Впрочем, он довольно быстро пришел в себя, хотя и не мог еще произнести ни слова; забытье напоминало не черный экран выключенного телевизора, нет, - скорее сознание его действовало на манер камеры, выпавшей из рук убитого оператора: она продолжает снимать то, что находится перед ее объективом - угол комнаты, паркет, отставший плинтус, часть батареи, засохшую каплю клея на ковре. Он решил приподняться, но тут же тяжело рухнул обратно на пол. Вероятно, кроме дамы в черном, к нему сбежались еще какие-то люди, так как он смутно сознавал, что над ним склонились, что с него стаскивают пиджак, переворачивают на спину, ищут ближайший телефон, а вскоре подоспела и Служба спасения.
Красивые молодые люди, мускулистые, невозмутимые и внушающие полное доверие, были одеты в зеленовато-голубую форму с кожаными прибамбасами и альпинистскими карабинами на поясах. Они бережно уложили Феррера на носилки и точными движениями вдвинули носилки в фургон, на котором приехали.

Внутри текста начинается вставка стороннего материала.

/-! ## Single instructions -/

/-- The state after an instruction. -/
def after (i : Instr) (s : State) : State := match exec i s with
  | .next t => t
  | _ => s
/-- Words of a vector register: pairs of a word's number and its value, rising. -/
def vec (v : Nat) (ws : List (Nat × Word)) : List (Nat × Word) := ws.map fun l => (0x32A00 + 256 * v + 8 * l.1, l.2)
/-- The word number `n` of the result that an instruction has started, as a number. -/
def result (i : Instr) (s : State) (n : Nat) : List Nat := (after i s).me.pipe.map fun p => leNat ((p.bytes.getD n (0, [])).2)

/-- R111: a sum wraps modulo 2^64 (by hand). -/
theorem test_add_wraps : (after (.add 3 1 2) (two (BitVec.allOnes 64) 1)).w 3 = 0 ∧ (after (.add 3 1 2) (two (BitVec.allOnes 64) 3)).w 3 = 2 := by decide
/-- R116: the high word of −1 × 1 is −1 (by hand). -/
theorem test_mulh_sign : result (.mulh 3 1 2) (two (BitVec.allOnes 64) 1) 0 = [2 ^ 64 - 1] := by decide
/-- R138, the manual's example: `VRED.fadd` of 1, 2^24, 1, −2^24 is 1.0. -/
theorem test_vred_fadd : result (.vred 5 2 9 0 .w32) (at_ 0 (vec 2 [(0, 0x4B8000003F800000), (1, 0xCB8000003F800000)])) 0 = [0x3F800000] := by decide +kernel
/-- R131, the manual's example: `VRSHR.i8` by 3 of 1,000, −1,004 and 2,000 gives 125, −125 and 127. -/
theorem test_vrshr_saturates :
    let r := result (.vrshrI 3 1 2 0 .w8) (at_ 0 (vec 1 [(0, 0xFFFFFC14000003E8), (1, 2000)] ++ vec 2 [(0, 0x0000000300000003), (1, 3)]))
    r 0 = [0xFFFFFF830000007D] ∧ r 1 = [127] := by decide +kernel
/-- R141, the manual's example: 40.0 in lane 50 under a scale of 2^3 becomes the code 0x6 in byte 25; and back, 32.0. -/
theorem test_vcvts_ties_to_even :
    result (.vcvts 6 4 .e2m1 .rne true) (at_ 0 (vec 4 [(25, 0x42200000)] ++ vec 6 [(31, 0x8200)])) 3 = [0x600] := by decide +kernel
theorem test_vcvts_scales_in : result (.vcvts 7 6 .e2m1 .rne false) (at_ 0 (vec 6 [(3, 0x600), (31, 0x8200)])) 25 = [0x42000000] := by decide +kernel
/-- R353: AES, FIPS 197's examples: the substitution of 0x53, and the 256-bit key 00 01 … 1f on the block 00 11 … ff. -/
theorem test_aes_substitution : subByte 0x53 = 0xED ∧ unsubByte 0xED = 0x53 := by decide
theorem test_aes_block :
    leNat ((aesBlock (roundKeys (natBytes 32 0x1F1E1D1C1B1A191817161514131211100F0E0D0C0B0A09080706050403020100))
      (natBytes 16 0xFFEEDDCCBBAA99887766554433221100)).take 4) = 0xCAB7A28E := by decide +kernel
/-- R391, R433: SHA-256 and SHA-384 of "abc" (FIPS 180-4's examples), and HMAC-SHA-256 (RFC 4231, case 2). -/
theorem test_sha256 : beNat ((sha256.hash [0x61, 0x62, 0x63]).take 8) = 0xBA7816BF8F01CFEA := by decide +kernel
theorem test_sha384 : beNat ((sha384.hash [0x61, 0x62, 0x63]).take 8) = 0xCB00753F45A35E8B := by decide +kernel
theorem test_hmac :
    beNat ((sha256.hmac (natBytes 4 0x6566654A) (natBytes 28 0x3F676E6968746F6E20726F6620746E6177206179206F642074616877)).take 8)
      = 0x5BDCC146BF60754E := by decide +kernel
/-- R65, R96: an MTC of LCNT in the last group of a body: the body repeats under the old count, and the written count stands. -/
theorem test_mtc_lcnt_at_the_end_of_a_body :
    let t := after (.mtc 1 4) (two 5 0 { lcnt := 3 * 2 ^ 32, lbeg := 64 * 2 ^ 32, lend := 0 })
    t.me.next = some 64 ∧ t.me.lcnt = 5 := by decide


theorem witness_MultiplyInsertSelectMove :
    Ready (two 5 9) { src := (two 5 9).srcW 1 ++ (two 5 9).srcW 2 ++ (two 5 9).srcW 3, dst := (two 5 9).srcW 3 } ∧
    Ready (two 5 9) { src := (two 5 9).srcP 7 ++ (two 5 9).srcW 1 ++ (two 5 9).srcW 2, dst := (two 5 9).srcW 0 } :=
  ⟨quiet _ _ (by decide), quiet _ _ (by decide)⟩

/-- A work ID whose six fields have the widths 3, 0, 4, 1, 2 and 6. -/
def ids : State := two 0x5A5A 0 {} { widths := [3, 0, 4, 1, 2, 6] }

theorem witness_ImmediateAndWorkIdResults :
    Ready ids { src := ids.srcW 1, dst := ids.srcW 31 } ∧ (63 : BitVec 10).toNat ≤ 63 ∧
    (ids.my.widths = [] ++ 3 :: [0, 4, 1, 2, 6] ∧ ([] : List Nat).length = (0 : BitVec 10).toNat) ∧
    (ids.my.widths = [3, 0, 4, 1, 2] ++ 6 :: [] ∧ [3, 0, 4, 1, 2].length = (5 : BitVec 10).toNat) :=
  ⟨quiet _ _ (by decide), by decide, by decide, by decide⟩

theorem witness_DivisionFills :
    ((two 5 0).my.divUntil ≤ (two 5 0).dev.now ∧ Ready (two 5 0) { src := (two 5 0).srcW 1 ++ (two 5 0).srcW 2, dst := (two 5 0).srcW 3 }) ∧
    ((two 5 9 {} { divUntil := 1 }).dev.now < (two 5 9 {} { divUntil := 1 }).my.divUntil ∧
      Ready (two 5 9 {} { divUntil := 1 }) { src := (two 5 9 {} { divUntil := 1 }).srcW 1 ++ (two 5 9 {} { divUntil := 1 }).srcW 2, dst := [] } ∧
      Ready (two 5 9 {} { divUntil := 1 }) { src := (two 5 9 {} { divUntil := 1 }).srcW 1, dst := (two 5 9 {} { divUntil := 1 }).srcW 3 }) :=
  ⟨⟨by decide, quiet _ _ (by decide)⟩, by decide, quiet _ _ (by decide), quiet _ _ (by decide)⟩

theorem witness_ComparesAndPredicates :
    Ready (two 5 9) { src := (two 5 9).srcW 1 ++ (two 5 9).srcW 2, part := (two 5 9).srcP 7 } ∧
    Ready (two 5 9) { src := (two 5 9).srcP 1 ++ (two 5 9).srcP 2, part := (two 5 9).srcP 0 } :=
  ⟨quiet _ _ (by decide), quiet _ _ (by decide)⟩

/-- FP32 operands: a NaN, the two zeros, and 1. -/
theorem witness_FloatResultsAndClasses :
    decodeNum false .f32 0x7FC00001 = .nan ∧
    ((decodeNum false .f32 0x80000000).cmp (decodeNum false .f32 0) = some .eq ∧ decodeNum false .f32 0 ≠ .nan) ∧
    (decodeNum false .f32 0).cmp (decodeNum false .f32 0x3F800000) = some .lt ∧
    Ready (two 0x7FC00001 0x80000000) { src := (two 0x7FC00001 0x80000000).srcW 1 ++ (two 0x7FC00001 0x80000000).srcW 2,
                                        dst := (two 0x7FC00001 0x80000000).srcW 3 } ∧
    ((two 0x7FC00001 0x80000000).w 1 = 0x7FC00001 ∧ (two 0x7FC00001 0x80000000).w 2 = 0x80000000) :=
  ⟨by decide, by decide, by decide, quiet _ _ (by decide), by decide⟩

/-! ## Witnesses: memory -/

/-- The last byte of near SRAM, the first address behind it, the ends of the windows, and misaligned bases. -/
theorem witness_AddressChecksAndMisalignment :
    ((two 0 0).harvest = false ∧ (two 0 0).myCluster < 96) ∧
    ((0x3FFF8 + 8 ≤ 0x40000 ∧ 0x40000 < 0x240000) ∧ (199 * 8388608 + 8388600) / 8388608 ≤ 199 ∧ 191 * 8388608 % 8388608 + 8 ≤ 0x40000) ∧
    (two 0 0).retired (logicalAt (two 0 0).myCluster 191) = false ∧
    (two 0 0 {} {} { coreMap := [(0, (0, true))] }).retired (logicalAt (two 0 0 {} {} { coreMap := [(0, (0, true))] }).myCluster 0) = true ∧
    ((two 3 0).loadRoom = none ∧ (two 3 0).speculative = false ∧ (addr (two 3 0) 1 0 8).toNat % Size.bytes .w ≠ 0 ∧
      (addr (two 3 0) 1 0 256).toNat % 8 ≠ 0) ∧
    ((two 3 0).noRoom 272 = none ∧ (two 3 0).overflow 272 = none) ∧
    Ready (two 3 0) { src := (two 3 0).srcW 1 ++ (two 3 0).srcV 2, dst := (two 3 0).srcW 2 } :=
  ⟨by decide, by decide, by decide, by decide, by decide, by decide, quiet _ _ (by decide)⟩

/-- Vectors that start in a region and run past its end, as the cases after R261 have them; and `.ci` accesses that pass, that pass the
window, and that meet a retired core. -/
theorem witness_AddressChecksAndMisalignment_edges :
    (0x3FF08 < 0x40000 ∧ 0x40000 < 0x3FF08 + 256) ∧ (2 ^ 57 - 8 < 2 ^ 57 ∧ 2 ^ 57 < 2 ^ 57 - 8 + 256) ∧
    (0x3FF80 / 8388608 < 192 ∧ 0x3FF80 % 8388608 < 0x40000 ∧ 0x40000 < 0x3FF80 % 8388608 + 256 ∧ (two 0 0).retired (logicalAt (two 0 0).myCluster 0) = false) ∧
    (let a := 199 * 8388608 + 0x7FFF80; (two 0 0).myCluster < 96 ∧ 192 ≤ a / 8388608 ∧ a / 8388608 ≤ 199 ∧ 8388608 < a % 8388608 + 256) ∧
    ((∀ j < 32, (two 0 0).retired (logicalAt (two 0 0).myCluster ((0x2FFFF00 / 8 + j) % 192)) = false) ∧ 0x2FFFF00 + 256 ≤ 0x3000000) ∧
    ((∀ j < 32, (two 0 0).retired (logicalAt (two 0 0).myCluster ((0x2FFFF80 / 8 + j) % 192)) = false) ∧ 0x2FFFF80 < 0x3000000 ∧
      0x3000000 < 0x2FFFF80 + 256) ∧
    (let s := two 0 0 {} {} { coreMap := [(1, (1, true))] }
     8 * 1 < 256 ∧ 0 + 8 * 1 < 0x3000000 ∧ s.retired (logicalAt s.myCluster ((0 / 8 + 1) % 192)) = true ∧
       ∀ i < 1, s.retired (logicalAt s.myCluster ((0 / 8 + i) % 192)) = false) := by decide

/-- A local access of 8 bytes at the last word of near SRAM, and of 256 bytes at address 8. -/
theorem witness_LocalLoadResults :
    ((two 0x3FFF8 0).localTrap (addr (two 0x3FFF8 0) 1 0 8) 8 8 false = none ∧ (two 0x3FFF8 0).regsReady ((two 0x3FFF8 0).srcW 1) = true ∧
      (two 0x3FFF8 0).bankWait 0x3FFF8 8 = none ∧ (two 0x3FFF8 0).trackWait (nearKey 0 0x3FFF8) 8 = none) ∧
    ((two 8 0).localTrap (addr (two 8 0) 1 0 256) 256 8 false = none ∧ (two 8 0).bankWait 8 256 = none ∧
      (two 8 0).trackWait (nearKey 0 8) 256 = none) ∧
    Ready (two 8 0) { src := (two 8 0).srcW 1, dst := (two 8 0).srcV 15, mem := (two 8 0).readWords 8 256 ((two 8 0).forwards .l 8 256) } :=
  ⟨by decide, by decide, quiet _ _ (by decide)⟩

theorem witness_RemoteLoadsFillLater :
    Safe (two 8 0) ∧ AddrMode.g ≠ .l ∧ (two 8 0).loadRoom = none ∧
    ((two 8 0).checkAccess .g (addr (two 8 0) 1 0 8) 8 8 false = none ∧ (two 8 0).checkAccess .cd (addr (two 8 0) 1 0 256) 256 8 false = none) ∧
    Ready (two 8 0) { src := (two 8 0).srcW 1, dst := (two 8 0).srcV 15 } := ⟨by decide, by decide, by decide, by decide, quiet _ _ (by decide)⟩

theorem witness_LocalStoresWriteTheirBytes :
    Safe (two 0x3FFF8 0) ∧ (two 0x3FFF8 0).speculative = false ∧
    ((two 0x3FFF8 0).localTrap (addr (two 0x3FFF8 0) 1 0 8) 8 8 true = none ∧
      (two 0x3FFF8 0).regsReady ((two 0x3FFF8 0).srcW 1 ++ (two 0x3FFF8 0).srcW 2) = true ∧ (two 0x3FFF8 0).bankWait 0x3FFF8 8 = none) ∧
    ((two 8 0).localTrap (addr (two 8 0) 1 0 256) 256 8 true = none ∧ (two 8 0).regsReady ((two 8 0).srcW 1 ++ (two 8 0).srcV 2) = true) ∧
    Ready (two 8 0) { src := (two 8 0).srcW 1 ++ (two 8 0).srcV 2, memPart := (two 8 0).partOf 8 256 } :=
  ⟨by decide, by decide, by decide, by decide, quiet _ _ (by decide)⟩

/-- A contained activation with room in the hold buffer, and an open one. -/
theorem witness_RemoteStoresAreEffects :
    ((two 8 0).checkAccess .g (addr (two 8 0) 1 0 8) 8 8 true = none ∧ (two 8 0).noRoom 16 = none ∧ (two 8 0).overflow 16 = none) ∧
    ((two 8 0).checkAccess .ci (addr (two 8 0) 1 0 256) 256 8 true = none ∧ (two 8 0).noRoom 264 = none ∧ (two 8 0).overflow 264 = none) ∧
    ((two 8 0).speculative = false ∧ (two 8 0).noBstore .cd (addr (two 8 0) 1 0 8) 8 = none) ∧
    Ready (two 8 0) { src := (two 8 0).srcW 1 ++ (two 8 0).srcV 2 } := ⟨by decide, by decide, by decide, quiet _ _ (by decide)⟩

theorem witness_EffectsAreHeldThenReleased :
    First (two 0 0) ∧ First (two 0 0 { act := { open_ := true } }) ∧ (two 0 0).holding = true ∧ (two 0 0).speculative = false ∧ (two 0 0).act.open_ = false ∧
    ((two 0 0 { act := { open_ := true } }).holding = false ∧ (∀ h ∈ (two 0 0 { act := { open_ := true } }).my.relq,
      h.org.act ≠ (two 0 0 { act := { open_ := true } }).act.num) ∧ (two 0 0 { act := { open_ := true } }).act.mark = none) :=
  ⟨rfl, rfl, by decide, by decide, by decide, by decide⟩

/-- A speculative context. -/
def shadow : Shadow :=
  { image := [], tags := [], pc := 0, mode := 0, stallcnt := 0, srseed := 1, status := 0, lcnt := 0, lbeg := 0, lend := 0, xw := [],
    targets := [], barrier := 0, ts := 1 }
def speculating (a b : Word) : State := two a b { shadow := some shadow }

/-- Elements of 8 bytes at strides 1, 8 and 0 from 0x800. -/
theorem witness_GathersAndScattersBegin :
    Safe (two 0x800 1) ∧
    (∀ k < 32, (two 0x800 8).checkAccess .l ((two 0x800 8).w 1 + BitVec.ofNat 64 k * (two 0x800 8).w 2) 8 8 false = none) ∧
    (∀ k < 32, (two 0x800 0).lockTrap ((two 0x800 0).w 1 + BitVec.ofNat 64 k * (two 0x800 0).w 2).toNat 8 true = none ∧
      (two 0x800 0).localBehind ((two 0x800 0).w 1 + BitVec.ofNat 64 k * (two 0x800 0).w 2).toNat 8 = false) ∧
    ((speculating 0x800 8).speculative = true ∧ (speculating 0x800 8).linesFull (((((List.range 32).map fun k =>
      (speculating 0x800 8).w 1 + BitVec.ofNat 64 k * (speculating 0x800 8).w 2).filter fun e =>
        !(((speculating 0x800 8).forwards .l e.toNat 8).all Option.isSome)).flatMap fun e => linesOf (nearKey 0 e.toNat) 8).eraseDups) = false) ∧
    (two 0x800 1).regsReady ((two 0x800 1).srcW 1 ++ (two 0x800 1).srcW 2 ++ (two 0x800 1).srcV 15) = true ∧
    ((∀ k < 32, (two 0x800 8).checkAccess .g ((two 0x800 8).w 1 + BitVec.ofNat 64 k * (two 0x800 8).w 2) 8 8 true = none) ∧
      (two 0x800 8).noRoom (32 * 16) = none ∧ (two 0x800 8).overflow (32 * 16) = none) ∧
    Ready (two 0x800 1) { src := (two 0x800 1).srcW 1 ++ (two 0x800 1).srcV 2, dst := (two 0x800 1).srcV 15 } :=
  ⟨by decide, by decide, by decide, by decide, by decide, by decide, quiet _ _ (by decide)⟩

/-- An EMPTY word at address 8 of near SRAM, for a waiting load and for a store. -/
def hole : State := { two 8 7 with tags := [(nearKey 0 8 / 8, .empty)] }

Теперь Феррер чувствовал себя в безопасности. Он еще не уразумел, что все это весьма напоминает февральское происшествие, только в худшем варианте, и собрался было заговорить, но ему вежливенько приказали помалкивать до самой больницы. Что он и сделал. А затем опять провалился в беспамятство.
24
Когда Феррер вновь открыл глаза, то увидел вокруг себя сплошную белизну, как в добрые старые времена своей северной экспедиции. Он покоился на одноместной регулируемой кровати с жестким матрасом, туго запеленутый в простыни и совершенно один в маленькой комнатке; единственным цветовым пятном среди всей этой белизны была отдаленная изумрудная крона дерева, чей абрис четко вырисовывался на небе в квадратной оконной раме. Все же остальное - простыни, покрывало, стены комнаты и небо - было одинаково белым. Отдаленное дерево - дерзкая зеленая нота в этом белом безмолвии - могло быть одним из тридцати пяти тысяч платанов, семи тысяч лип или тринадцати тысяч пятисот каштанов, произрастающих в городе Париже. Впрочем, оно с тем же успехом могло относиться и к тем неприкаянным представителям растительного мира, которые встречаются на последних городских пустырях и зовутся незнамо как, да и вообще сомнительно, есть ли у них имя, - может, это просто гигантские сорняки-мутанты. Хотя дерево находилось явно далеко, Феррер все же попытался определить его породу, но даже это легкое усилие привело его в изнеможение, и он закрыл глаза.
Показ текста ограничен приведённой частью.